Items from a data source:
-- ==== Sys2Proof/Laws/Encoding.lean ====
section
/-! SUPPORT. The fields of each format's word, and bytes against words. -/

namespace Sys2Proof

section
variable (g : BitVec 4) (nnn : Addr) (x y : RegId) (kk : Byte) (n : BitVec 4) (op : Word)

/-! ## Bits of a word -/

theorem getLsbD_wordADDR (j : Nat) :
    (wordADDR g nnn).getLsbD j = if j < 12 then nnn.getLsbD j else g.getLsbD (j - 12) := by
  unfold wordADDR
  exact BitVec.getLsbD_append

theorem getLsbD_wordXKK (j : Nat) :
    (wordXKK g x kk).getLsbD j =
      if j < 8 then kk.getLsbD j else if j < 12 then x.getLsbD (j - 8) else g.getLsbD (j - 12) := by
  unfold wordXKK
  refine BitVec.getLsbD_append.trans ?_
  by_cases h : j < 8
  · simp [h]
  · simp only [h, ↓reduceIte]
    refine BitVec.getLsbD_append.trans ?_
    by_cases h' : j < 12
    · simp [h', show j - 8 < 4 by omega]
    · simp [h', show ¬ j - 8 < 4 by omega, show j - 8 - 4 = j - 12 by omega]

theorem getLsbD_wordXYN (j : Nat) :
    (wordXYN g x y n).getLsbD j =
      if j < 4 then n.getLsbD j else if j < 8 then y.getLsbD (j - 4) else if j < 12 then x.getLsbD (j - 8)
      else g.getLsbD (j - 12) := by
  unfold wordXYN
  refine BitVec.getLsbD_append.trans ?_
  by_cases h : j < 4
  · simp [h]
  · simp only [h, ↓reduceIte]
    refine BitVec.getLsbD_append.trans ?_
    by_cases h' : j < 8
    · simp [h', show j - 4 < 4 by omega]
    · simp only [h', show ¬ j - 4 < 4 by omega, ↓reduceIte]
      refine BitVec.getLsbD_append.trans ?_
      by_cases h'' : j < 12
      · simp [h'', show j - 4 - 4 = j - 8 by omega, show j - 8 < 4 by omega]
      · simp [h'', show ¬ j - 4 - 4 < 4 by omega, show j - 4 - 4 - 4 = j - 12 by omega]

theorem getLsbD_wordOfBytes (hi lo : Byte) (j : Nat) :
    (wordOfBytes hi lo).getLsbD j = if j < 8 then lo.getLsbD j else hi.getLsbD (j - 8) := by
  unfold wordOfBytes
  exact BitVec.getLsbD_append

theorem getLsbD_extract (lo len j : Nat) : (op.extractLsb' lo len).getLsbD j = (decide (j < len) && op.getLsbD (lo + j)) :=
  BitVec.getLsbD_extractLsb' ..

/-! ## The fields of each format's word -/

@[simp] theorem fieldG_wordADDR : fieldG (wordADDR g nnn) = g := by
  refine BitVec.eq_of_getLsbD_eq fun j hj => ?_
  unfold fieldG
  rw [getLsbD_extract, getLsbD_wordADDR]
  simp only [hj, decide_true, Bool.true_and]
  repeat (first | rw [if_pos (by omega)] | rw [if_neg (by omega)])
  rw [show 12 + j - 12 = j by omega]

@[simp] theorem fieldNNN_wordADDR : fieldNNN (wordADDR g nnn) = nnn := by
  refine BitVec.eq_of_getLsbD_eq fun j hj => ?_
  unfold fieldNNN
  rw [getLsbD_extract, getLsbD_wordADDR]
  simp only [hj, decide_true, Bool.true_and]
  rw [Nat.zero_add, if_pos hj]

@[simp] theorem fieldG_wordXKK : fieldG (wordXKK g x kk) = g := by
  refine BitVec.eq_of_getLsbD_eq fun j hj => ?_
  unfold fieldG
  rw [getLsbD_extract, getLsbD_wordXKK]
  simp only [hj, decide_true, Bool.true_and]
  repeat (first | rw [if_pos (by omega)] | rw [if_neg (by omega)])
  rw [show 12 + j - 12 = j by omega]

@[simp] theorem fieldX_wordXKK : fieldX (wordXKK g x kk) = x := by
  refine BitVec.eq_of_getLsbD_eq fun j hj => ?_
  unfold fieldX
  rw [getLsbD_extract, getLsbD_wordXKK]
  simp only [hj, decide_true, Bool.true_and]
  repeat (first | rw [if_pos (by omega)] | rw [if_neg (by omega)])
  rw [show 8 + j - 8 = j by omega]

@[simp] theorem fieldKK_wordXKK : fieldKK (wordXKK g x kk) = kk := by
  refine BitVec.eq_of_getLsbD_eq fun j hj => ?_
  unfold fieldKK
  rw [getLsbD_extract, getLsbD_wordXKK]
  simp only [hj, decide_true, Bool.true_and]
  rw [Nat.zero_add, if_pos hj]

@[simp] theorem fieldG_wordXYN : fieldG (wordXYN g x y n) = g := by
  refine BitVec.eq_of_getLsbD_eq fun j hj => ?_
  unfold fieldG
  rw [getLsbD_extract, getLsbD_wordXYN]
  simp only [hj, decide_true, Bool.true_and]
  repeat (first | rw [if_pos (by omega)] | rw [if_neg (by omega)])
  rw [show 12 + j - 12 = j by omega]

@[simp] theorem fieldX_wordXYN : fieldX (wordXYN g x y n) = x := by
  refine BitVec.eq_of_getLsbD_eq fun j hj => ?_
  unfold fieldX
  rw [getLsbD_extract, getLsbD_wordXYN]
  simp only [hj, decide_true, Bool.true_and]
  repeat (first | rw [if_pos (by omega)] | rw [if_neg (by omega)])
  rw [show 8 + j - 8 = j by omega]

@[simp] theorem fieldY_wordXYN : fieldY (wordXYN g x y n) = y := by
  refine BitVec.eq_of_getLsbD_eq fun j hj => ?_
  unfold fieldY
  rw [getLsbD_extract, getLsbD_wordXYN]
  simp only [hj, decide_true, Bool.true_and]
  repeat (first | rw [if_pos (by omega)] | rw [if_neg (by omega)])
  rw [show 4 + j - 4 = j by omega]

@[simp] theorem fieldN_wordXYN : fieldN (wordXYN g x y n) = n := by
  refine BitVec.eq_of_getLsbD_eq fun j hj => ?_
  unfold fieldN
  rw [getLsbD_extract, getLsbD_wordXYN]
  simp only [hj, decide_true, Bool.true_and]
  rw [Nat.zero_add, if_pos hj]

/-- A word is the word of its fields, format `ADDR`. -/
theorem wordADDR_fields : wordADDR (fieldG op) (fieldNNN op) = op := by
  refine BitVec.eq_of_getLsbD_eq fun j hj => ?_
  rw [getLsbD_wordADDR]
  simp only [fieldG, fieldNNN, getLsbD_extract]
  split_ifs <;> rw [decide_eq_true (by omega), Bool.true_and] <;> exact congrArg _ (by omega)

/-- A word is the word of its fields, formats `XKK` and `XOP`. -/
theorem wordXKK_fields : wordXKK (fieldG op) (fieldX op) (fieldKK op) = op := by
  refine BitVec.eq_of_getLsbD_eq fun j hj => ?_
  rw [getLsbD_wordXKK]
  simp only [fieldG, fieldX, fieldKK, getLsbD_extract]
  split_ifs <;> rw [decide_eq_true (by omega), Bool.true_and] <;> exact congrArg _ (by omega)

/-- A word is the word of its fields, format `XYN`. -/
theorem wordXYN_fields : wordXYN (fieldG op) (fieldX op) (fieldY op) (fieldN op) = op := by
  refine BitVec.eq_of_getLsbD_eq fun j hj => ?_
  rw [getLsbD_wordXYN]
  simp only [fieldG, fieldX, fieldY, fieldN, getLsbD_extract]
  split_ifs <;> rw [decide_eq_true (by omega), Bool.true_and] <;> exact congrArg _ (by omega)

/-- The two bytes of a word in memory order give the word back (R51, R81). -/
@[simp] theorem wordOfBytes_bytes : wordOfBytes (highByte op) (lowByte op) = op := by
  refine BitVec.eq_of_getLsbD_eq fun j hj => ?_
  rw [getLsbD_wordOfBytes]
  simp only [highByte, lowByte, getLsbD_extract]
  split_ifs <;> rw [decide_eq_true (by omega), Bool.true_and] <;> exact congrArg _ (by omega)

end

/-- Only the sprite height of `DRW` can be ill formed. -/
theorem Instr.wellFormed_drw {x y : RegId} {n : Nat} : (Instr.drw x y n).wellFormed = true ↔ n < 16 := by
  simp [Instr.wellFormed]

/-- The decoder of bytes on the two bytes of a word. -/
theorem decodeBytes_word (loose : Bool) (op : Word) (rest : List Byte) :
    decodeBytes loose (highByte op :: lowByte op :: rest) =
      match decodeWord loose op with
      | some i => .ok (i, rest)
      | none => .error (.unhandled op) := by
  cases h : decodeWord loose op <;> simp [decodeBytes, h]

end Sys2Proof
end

● **TASK REQUIREMENTS**: The word "wellFormed" appears in some lines above. Return every one of those lines.

● **WRITTEN REPLY**:
theorem Instr.wellFormed_drw {x y : RegId} {n : Nat} : (Instr.drw x y n).wellFormed = true ↔ n < 16 := by
  simp [Instr.wellFormed]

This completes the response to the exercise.